The diplomatic stalemate between Russia and the West over Ukraine and military moves on both sides have led investors to further cut their exposure to riskier currencies, analysts said.


'China has been a concern with its economic data which have been on the softer side. We have been weak with commodity currencies so far this week,' said Dean Popplewell, chief currency strategist at Oanda in Toronto.


The Aussie, the Chilean peso, and South Africa's rand, all of which are usually correlated to the prices of iron, copper and other raw materials.


The Chilean peso fell to near five-year lows on a deepening sell-off in copper in Asian trading. Chile, a major copper exporter, saw its currency last traded at down 0.3 percent versus the dollar at 537.32 pesos, adding to its month-to-date loss to 2.6 percent.


The Aussie was down 0.1 percent, while the rand shed 0.6 percent.


Copper prices in Shanghai fell five percent overnight. London prices were close to their lowest in more than three years.


A fourth day of losses in copper compounded investors' anxiety underpinned by the ongoing tension in Ukraine.


'Everything is on a knife's edge with the political situation there,' Popplewell said.


Dealers said the ruble was propped up by central bank support as Russian stock indexes fell again on Wednesday, reacting to the growing chance of western sanctions over Crimea.


The ruble slipped 0.1 percent against the dollar at 36.49 rubles, within striking distance of the record low of 36.675 set on March 3 after Putin moved troops into the Crimea.


Concerns about China and Ukraine has been a net positive for the yen, a safe haven in times of economic stress, but had little visible impact on the other major currencies.


The yen, steadier so far this year after losing a fifth of its value against the dollar in 2013, was holding strong in early U.S. trading, up 0.3 percent against the dollar at 102.75 yen. It was up nearly 0.1 percent against the euro at 142.675 yen.


The Swiss franc, another safehaven currency, strengthened 0.3 percent against the dollar and 0.1 percent versus the euro at 0.8755 franc and 1.2156 franc, respectively.

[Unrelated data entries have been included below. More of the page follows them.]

-- ==== Sys2Proof/Laws/State.lean ====
section
/-! SUPPORT. What a single update leaves as it stands: one lemma per field per update, true by rfl. -/

namespace Sys2Proof.Machine

/-! ### raise -/

@[simp] theorem State.raise_icu (s : State) (code : Code) (v : Int) (o : Option Origin) : (s.raise code v o).icu = s.icu := rfl
@[simp] theorem State.raise_lif (s : State) (code : Code) (v : Int) (o : Option Origin) : (s.raise code v o).lif = s.lif := rfl
@[simp] theorem State.raise_ptb (s : State) (code : Code) (v : Int) (o : Option Origin) : (s.raise code v o).ptb = s.ptb := rfl
@[simp] theorem State.raise_stc (s : State) (code : Code) (v : Int) (o : Option Origin) : (s.raise code v o).stc = s.stc := rfl
@[simp] theorem State.raise_ywc (s : State) (code : Code) (v : Int) (o : Option Origin) : (s.raise code v o).ywc = s.ywc := rfl
@[simp] theorem State.raise_clc (s : State) (code : Code) (v : Int) (o : Option Origin) : (s.raise code v o).clc = s.clc := rfl
@[simp] theorem State.raise_levels (s : State) (code : Code) (v : Int) (o : Option Origin) : (s.raise code v o).levels = s.levels := rfl
@[simp] theorem State.raise_differing (s : State) (code : Code) (v : Int) (o : Option Origin) : (s.raise code v o).differing = s.differing := rfl
@[simp] theorem State.raise_draws (s : State) (code : Code) (v : Int) (o : Option Origin) : (s.raise code v o).draws = s.draws := rfl
@[simp] theorem State.raise_pending (s : State) (code : Code) (v : Int) (o : Option Origin) : (s.raise code v o).pending = s.pending := rfl

/-! ### clear -/

@[simp] theorem State.clear_icu (s : State) (code : Code) : (s.clear code).icu = s.icu := rfl
@[simp] theorem State.clear_lif (s : State) (code : Code) : (s.clear code).lif = s.lif := rfl
@[simp] theorem State.clear_ptb (s : State) (code : Code) : (s.clear code).ptb = s.ptb := rfl
@[simp] theorem State.clear_stc (s : State) (code : Code) : (s.clear code).stc = s.stc := rfl
@[simp] theorem State.clear_ywc (s : State) (code : Code) : (s.clear code).ywc = s.ywc := rfl
@[simp] theorem State.clear_clc (s : State) (code : Code) : (s.clear code).clc = s.clc := rfl
@[simp] theorem State.clear_levels (s : State) (code : Code) : (s.clear code).levels = s.levels := rfl
@[simp] theorem State.clear_differing (s : State) (code : Code) : (s.clear code).differing = s.differing := rfl
@[simp] theorem State.clear_draws (s : State) (code : Code) : (s.clear code).draws = s.draws := rfl
@[simp] theorem State.clear_pending (s : State) (code : Code) : (s.clear code).pending = s.pending := rfl

/-! ### drew -/

@[simp] theorem State.drew_icu (s : State) : (s.drew).icu = s.icu := rfl
@[simp] theorem State.drew_lif (s : State) : (s.drew).lif = s.lif := rfl
@[simp] theorem State.drew_ptb (s : State) : (s.drew).ptb = s.ptb := rfl
@[simp] theorem State.drew_stc (s : State) : (s.drew).stc = s.stc := rfl
@[simp] theorem State.drew_ywc (s : State) : (s.drew).ywc = s.ywc := rfl
@[simp] theorem State.drew_clc (s : State) : (s.drew).clc = s.clc := rfl
@[simp] theorem State.drew_flu (s : State) : (s.drew).flu = s.flu := rfl
@[simp] theorem State.drew_levels (s : State) : (s.drew).levels = s.levels := rfl
@[simp] theorem State.drew_differing (s : State) : (s.drew).differing = s.differing := rfl
@[simp] theorem State.drew_pending (s : State) : (s.drew).pending = s.pending := rfl

/-! ### setPeer -/

@[simp] theorem State.setPeer_icu (s : State) (n : Station) (e : PeerEntry) : (s.setPeer n e).icu = s.icu := rfl
@[simp] theorem State.setPeer_lif (s : State) (n : Station) (e : PeerEntry) : (s.setPeer n e).lif = s.lif := rfl
@[simp] theorem State.setPeer_stc (s : State) (n : Station) (e : PeerEntry) : (s.setPeer n e).stc = s.stc := rfl
@[simp] theorem State.setPeer_ywc (s : State) (n : Station) (e : PeerEntry) : (s.setPeer n e).ywc = s.ywc := rfl
@[simp] theorem State.setPeer_clc (s : State) (n : Station) (e : PeerEntry) : (s.setPeer n e).clc = s.clc := rfl
@[simp] theorem State.setPeer_flu (s : State) (n : Station) (e : PeerEntry) : (s.setPeer n e).flu = s.flu := rfl
@[simp] theorem State.setPeer_levels (s : State) (n : Station) (e : PeerEntry) : (s.setPeer n e).levels = s.levels := rfl
@[simp] theorem State.setPeer_differing (s : State) (n : Station) (e : PeerEntry) : (s.setPeer n e).differing = s.differing := rfl
@[simp] theorem State.setPeer_draws (s : State) (n : Station) (e : PeerEntry) : (s.setPeer n e).draws = s.draws := rfl
@[simp] theorem State.setPeer_pending (s : State) (n : Station) (e : PeerEntry) : (s.setPeer n e).pending = s.pending := rfl

/-! ### enqueue -/

@[simp] theorem State.enqueue_icu (s : State) (k : Kind) (p : List Byte) : (s.enqueue k p).icu = s.icu := rfl
@[simp] theorem State.enqueue_ptb (s : State) (k : Kind) (p : List Byte) : (s.enqueue k p).ptb = s.ptb := rfl
@[simp] theorem State.enqueue_stc (s : State) (k : Kind) (p : List Byte) : (s.enqueue k p).stc = s.stc := rfl
@[simp] theorem State.enqueue_ywc (s : State) (k : Kind) (p : List Byte) : (s.enqueue k p).ywc = s.ywc := rfl
@[simp] theorem State.enqueue_clc (s : State) (k : Kind) (p : List Byte) : (s.enqueue k p).clc = s.clc := rfl
@[simp] theorem State.enqueue_flu (s : State) (k : Kind) (p : List Byte) : (s.enqueue k p).flu = s.flu := rfl
@[simp] theorem State.enqueue_levels (s : State) (k : Kind) (p : List Byte) : (s.enqueue k p).levels = s.levels := rfl
@[simp] theorem State.enqueue_differing (s : State) (k : Kind) (p : List Byte) : (s.enqueue k p).differing = s.differing := rfl
@[simp] theorem State.enqueue_draws (s : State) (k : Kind) (p : List Byte) : (s.enqueue k p).draws = s.draws := rfl
@[simp] theorem State.enqueue_pending (s : State) (k : Kind) (p : List Byte) : (s.enqueue k p).pending = s.pending := rfl

/-! ### noteHolders -/

@[simp] theorem State.noteHolders_icu (s : State) : (s.noteHolders).icu = s.icu := rfl
@[simp] theorem State.noteHolders_ptb (s : State) : (s.noteHolders).ptb = s.ptb := rfl
@[simp] theorem State.noteHolders_stc (s : State) : (s.noteHolders).stc = s.stc := rfl
@[simp] theorem State.noteHolders_ywc (s : State) : (s.noteHolders).ywc = s.ywc := rfl
@[simp] theorem State.noteHolders_clc (s : State) : (s.noteHolders).clc = s.clc := rfl
@[simp] theorem State.noteHolders_flu (s : State) : (s.noteHolders).flu = s.flu := rfl
@[simp] theorem State.noteHolders_levels (s : State) : (s.noteHolders).levels = s.levels := rfl
@[simp] theorem State.noteHolders_differing (s : State) : (s.noteHolders).differing = s.differing := rfl
@[simp] theorem State.noteHolders_draws (s : State) : (s.noteHolders).draws = s.draws := rfl
@[simp] theorem State.noteHolders_pending (s : State) : (s.noteHolders).pending = s.pending := rfl

/-! ### testPressure -/

@[simp] theorem State.testPressure_icu (s : State) : (s.testPressure).icu = s.icu := rfl
@[simp] theorem State.testPressure_lif (s : State) : (s.testPressure).lif = s.lif := rfl
@[simp] theorem State.testPressure_ptb (s : State) : (s.testPressure).ptb = s.ptb := rfl
@[simp] theorem State.testPressure_stc (s : State) : (s.testPressure).stc = s.stc := rfl
@[simp] theorem State.testPressure_ywc (s : State) : (s.testPressure).ywc = s.ywc := rfl
@[simp] theorem State.testPressure_clc (s : State) : (s.testPressure).clc = s.clc := rfl
@[simp] theorem State.testPressure_levels (s : State) : (s.testPressure).levels = s.levels := rfl
@[simp] theorem State.testPressure_differing (s : State) : (s.testPressure).differing = s.differing := rfl
@[simp] theorem State.testPressure_draws (s : State) : (s.testPressure).draws = s.draws := rfl
@[simp] theorem State.testPressure_pending (s : State) : (s.testPressure).pending = s.pending := rfl

/-! ### stopRepeat -/

@[simp] theorem State.stopRepeat_icu (s : State) (c : FaultClass) : (s.stopRepeat c).icu = s.icu := rfl
@[simp] theorem State.stopRepeat_lif (s : State) (c : FaultClass) : (s.stopRepeat c).lif = s.lif := rfl
@[simp] theorem State.stopRepeat_ptb (s : State) (c : FaultClass) : (s.stopRepeat c).ptb = s.ptb := rfl
@[simp] theorem State.stopRepeat_stc (s : State) (c : FaultClass) : (s.stopRepeat c).stc = s.stc := rfl
@[simp] theorem State.stopRepeat_ywc (s : State) (c : FaultClass) : (s.stopRepeat c).ywc = s.ywc := rfl
@[simp] theorem State.stopRepeat_clc (s : State) (c : FaultClass) : (s.stopRepeat c).clc = s.clc := rfl
@[simp] theorem State.stopRepeat_levels (s : State) (c : FaultClass) : (s.stopRepeat c).levels = s.levels := rfl
@[simp] theorem State.stopRepeat_differing (s : State) (c : FaultClass) : (s.stopRepeat c).differing = s.differing := rfl
@[simp] theorem State.stopRepeat_draws (s : State) (c : FaultClass) : (s.stopRepeat c).draws = s.draws := rfl
@[simp] theorem State.stopRepeat_pending (s : State) (c : FaultClass) : (s.stopRepeat c).pending = s.pending := rfl

/-! ### dropHeldNotice -/

@[simp] theorem State.dropHeldNotice_icu (s : State) (n : Nat) : (s.dropHeldNotice n).icu = s.icu := rfl
@[simp] theorem State.dropHeldNotice_ptb (s : State) (n : Nat) : (s.dropHeldNotice n).ptb = s.ptb := rfl
@[simp] theorem State.dropHeldNotice_stc (s : State) (n : Nat) : (s.dropHeldNotice n).stc = s.stc := rfl
@[simp] theorem State.dropHeldNotice_ywc (s : State) (n : Nat) : (s.dropHeldNotice n).ywc = s.ywc := rfl
@[simp] theorem State.dropHeldNotice_clc (s : State) (n : Nat) : (s.dropHeldNotice n).clc = s.clc := rfl
@[simp] theorem State.dropHeldNotice_levels (s : State) (n : Nat) : (s.dropHeldNotice n).levels = s.levels := rfl
@[simp] theorem State.dropHeldNotice_differing (s : State) (n : Nat) : (s.dropHeldNotice n).differing = s.differing := rfl
@[simp] theorem State.dropHeldNotice_draws (s : State) (n : Nat) : (s.dropHeldNotice n).draws = s.draws := rfl
@[simp] theorem State.dropHeldNotice_pending (s : State) (n : Nat) : (s.dropHeldNotice n).pending = s.pending := rfl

'If there's any dominant theme, it's one of 'risk-off' given the concern over the slowdown in China and its financial problems,' said Daragh Maher, a strategist with HSBC in London. 'The next break in that might not come until we see more Chinese numbers tomorrow.'


Chinese industrial output, investment and retail sales figures are all due at 0530 GMT on Thursday.


KIWI DIPS BEFORE RATE DECISION


Ahead of a widely expected rise in New Zealand interest rates on Thursday, the New Zealand dollar dipped, last traded down 0.1 percent at 0.8461 to the greenback.


The Reserve Bank of New Zealand was expected to lift interest rates and to map out a path for a series of increases over the next two years at least, a Reuters poll shows, taking the lead among developed economies in tightening policy.


Markets have priced in a 98 percent chance the Reserve Bank of New Zealand will raise its policy rate by 25 basis points to 2.75 percent after holding it at a record low for three years.


On Tuesday, the kiwi hit its highest level since flotation against a currency basket in 1985. On a trade-weighted basis, it rose as high as 79.68, according to Reuters data.